A task team is currently working on potential strategies to successfully expand the TVET College sector. These include:
- Assessment of the available excess infrastructure (classrooms, workshops etc.) to cater for additional enrolments,
- Assessment of the capacity of colleges to offer multimodal/hybrid teaching and learning i.e. distance learning,
- Acceleration of initiatives for digitizing assessments and online digital content development, and
- Assessment of the human resource (i.e. lecturers) capacity to cater for the growth of the sector.

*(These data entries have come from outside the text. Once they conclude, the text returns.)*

-- ==== Sys2Proof/Laws/Exec.lean ====
section
/-! SUPPORT. What one command, one edge and a run can do, said once. -/

namespace Sys2Proof.Machine

/-- Everything a command can do: the command and the next state, case by case. -/
theorem exec_cases {i : Instr} {s t : State} (h : exec i s = .next t) :
    (i = .nop ∧ t = s) ∨ (i = .crcInit ∧ t = s.writeCrc crcInitValue) ∨
    (∃ b, i = .crcByte b ∧ t = s.writeCrc (upd s.crc_r b)) ∨
    (i = .crcType ∧ s.type_st = .valid ∧ t = s.feed (typeBytes s.type_r)) ∨
    (i = .crcType ∧ s.type_st ≠ .valid ∧ t = s.raiseIllegalCommand) ∨
    (∃ w, i = .typeLoad w ∧ validType w = true ∧ t = s.writeType w .valid) ∨
    (∃ w, i = .typeLoad w ∧ validType w = false ∧ t = s.raiseInvalidChunkType) ∨
    (i = .typeClr ∧ t = s.writeType 0 .empty) ∨ (i.isReserved = true ∧ t = s.raiseIllegalCommand) := by
  cases i with
  | crcType =>
    by_cases hv : s.type_st = .valid
    · simp only [exec, execCrcType, if_pos hv, Host.Outcome.next.injEq] at h
      simp [hv, h]
    · simp only [exec, execCrcType, if_neg hv, Host.Outcome.next.injEq] at h
      simp [hv, h]
  | typeLoad w =>
    by_cases hv : validType w = true
    · simp only [exec, execTypeLoad, if_pos hv, Host.Outcome.next.injEq] at h
      simp [hv, h]
    · simp only [exec, execTypeLoad, if_neg hv, Host.Outcome.next.injEq] at h
      simp [hv, h]
  | _ =>
    injection h with h
    subst h
    simp [Instr.isReserved, Instr.opcode]

/-- A command reads and writes the registers only, and keeps the samples to come: the step of the state from the step
of any state with the same registers. -/
theorem exec_of_toRegs_eq {i : Instr} {s s' t : State} (h : exec i s = .next t) (hs : s'.toRegs = s.toRegs) :
    exec i s' = .next { toRegs := t.toRegs, port := s'.port } := by
  obtain ⟨S, p⟩ := s
  obtain ⟨S', p'⟩ := s'
  obtain rfl : S' = S := hs
  cases i with
  | crcType =>
    by_cases hv : S'.type_st = .valid
    · simp only [exec, execCrcType, if_pos hv, Host.Outcome.next.injEq] at h ⊢
      rw [← h]
      rfl
    · simp only [exec, execCrcType, if_neg hv, Host.Outcome.next.injEq] at h ⊢
      rw [← h]
      rfl
  | typeLoad w =>
    by_cases hv : validType w = true
    · simp only [exec, execTypeLoad, if_pos hv, Host.Outcome.next.injEq] at h ⊢
      rw [← h]
      rfl
    · simp only [exec, execTypeLoad, if_neg hv, Host.Outcome.next.injEq] at h ⊢
      rw [← h]
      rfl
  | _ =>
    injection h with h
    subst h
    rfl

/-- The step on the registers, from the step of any state that has them. -/
theorem execRegs_of_exec {i : Instr} {s t : State} (h : exec i s = .next t) :
    execRegs i s.toRegs = .next t.toRegs := by
  simp only [execRegs, exec_of_toRegs_eq (s' := { toRegs := s.toRegs, port := [] }) h rfl]

/-- A step on the registers is a step of every state that has them, and keeps the samples to come. -/
theorem exec_of_execRegs {i : Instr} {S T : Regs} (h : execRegs i S = .next T) (p : List PortSample) :
    exec i { toRegs := S, port := p } = .next { toRegs := T, port := p } := by
  unfold execRegs at h
  split at h
  · rename_i ht
    injection h with h
    exact h ▸ exec_of_toRegs_eq ht rfl
  · simp at h
  · simp at h

/-- Everything a command can do to the registers: the command and the next registers, case by case. -/
theorem execRegs_cases {i : Instr} {S T : Regs} (h : execRegs i S = .next T) :
    (i = .nop ∧ T = S) ∨ (i = .crcInit ∧ T = { S with crc_r := crcInitValue }) ∨
    (∃ b, i = .crcByte b ∧ T = { S with crc_r := upd S.crc_r b }) ∨
    (i = .crcType ∧ S.type_st = .valid ∧ T = { S with crc_r := crcRun S.crc_r (typeBytes S.type_r) }) ∨
    (i = .crcType ∧ S.type_st ≠ .valid ∧ T = { S with err_cmd := true }) ∨
    (∃ w, i = .typeLoad w ∧ validType w = true ∧ T = { S with type_r := w, type_st := .valid }) ∨
    (∃ w, i = .typeLoad w ∧ validType w = false ∧ T = { S with type_r := 0, type_st := .invalid }) ∨
    (i = .typeClr ∧ T = { S with type_r := 0, type_st := .empty }) ∨
    (i.isReserved = true ∧ T = { S with err_cmd := true }) := by
  simpa [State.writeCrc, State.writeType, State.feed, State.raiseIllegalCommand, State.raiseInvalidChunkType]
    using exec_cases (exec_of_execRegs h [])

@[simp] theorem runInstrs_nil (S : Regs) : runInstrs S [] = .next S := rfl

/-- The first command of a run, when it answers next registers. -/
theorem runInstrs_cons_of_next {S S' : Regs} {i : Instr} (is : List Instr) (h : execRegs i S = .next S') :
    runInstrs S (i :: is) = runInstrs S' is := by
  simp only [runInstrs, h]

/-- A run in two parts. -/
theorem runInstrs_append_of_next {S S' : Regs} {is : List Instr} (js : List Instr) (h : runInstrs S is = .next S') :
    runInstrs S (is ++ js) = runInstrs S' js := by
  induction is generalizing S with
  | nil =>
    injection h with h
    exact h ▸ rfl
  | cons i is ih =>
    cases hi : execRegs i S with
    | next m =>
      rw [runInstrs_cons_of_next _ hi] at h
      rw [List.cons_append, runInstrs_cons_of_next _ hi, ih h]
    | fault r => nomatch r
    | refused r => simp [runInstrs, hi] at h

theorem heldWord_of_valid {S : Regs} (h : S.type_st = .valid) : S.heldWord = some S.type_r := by
  simp [Regs.heldWord, Regs.heldType, typeCode, h]

theorem heldWord_of_not_valid {S : Regs} (h : S.type_st ≠ .valid) : S.heldWord = none := by
  simp [Regs.heldWord, Regs.heldType, h]

/-- A reserved command feeds no byte and changes no held code. -/
theorem bytesFed_of_isReserved {i : Instr} (h : i.isReserved = true) (held : Option Word) (acc : List Byte)
    (is : List Instr) : bytesFed held acc (i :: is) = bytesFed held acc is := by
  cases i <;> first | rfl | exact absurd h (by decide) | exact absurd h (by simp [Instr.isReserved, Instr.opcode])

theorem edge_reset {p : PortSample} (h : p.rst = true) (s : State) : edge p s = .next s.resetRegisters := by
  simp only [edge, h, if_true]

theorem edge_idle {p : PortSample} (hr : p.rst = false) (hv : p.cmd_valid = false) (s : State) :
    edge p s = .next s := by
  simp [edge, hr, hv]

theorem edge_command {p : PortSample} (hr : p.rst = false) (hv : p.cmd_valid = true) (s : State) :
    edge p s = execWord p.cmd s := by
  simp [edge, hr, hv]

theorem step_of_nil {s : State} (h : s.port = []) : step s = .next s := by
  simp only [step, stepPort, h]

theorem step_of_cons {s : State} {p : PortSample} {rest : List PortSample} (h : s.port = p :: rest) :
    step s = edge p (s.withPort rest) := by
  simp only [step, stepPort, h]

end Sys2Proof.Machine
end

The Department is also mindful that the issue of expansion should not only be funding-focused, but that an integrated approach is also required, both aimed at increasing the enrolment numbers and the quality of education. This integrated approach should include (amongst others):
- Ensuring that there are costs and operational efficiencies regarding the utilization of current resources by colleges.
- Improving governance processes at colleges to attract external funding.
- Accelerating the curriculum transformation process.
- Institutionalizing skills levy funding for skills programmes offered by colleges.
- Strengthening relations with private colleges.
- Exploring opportunities evident from the gap created by Universities of Technologies, as several are currently operating as traditional universities.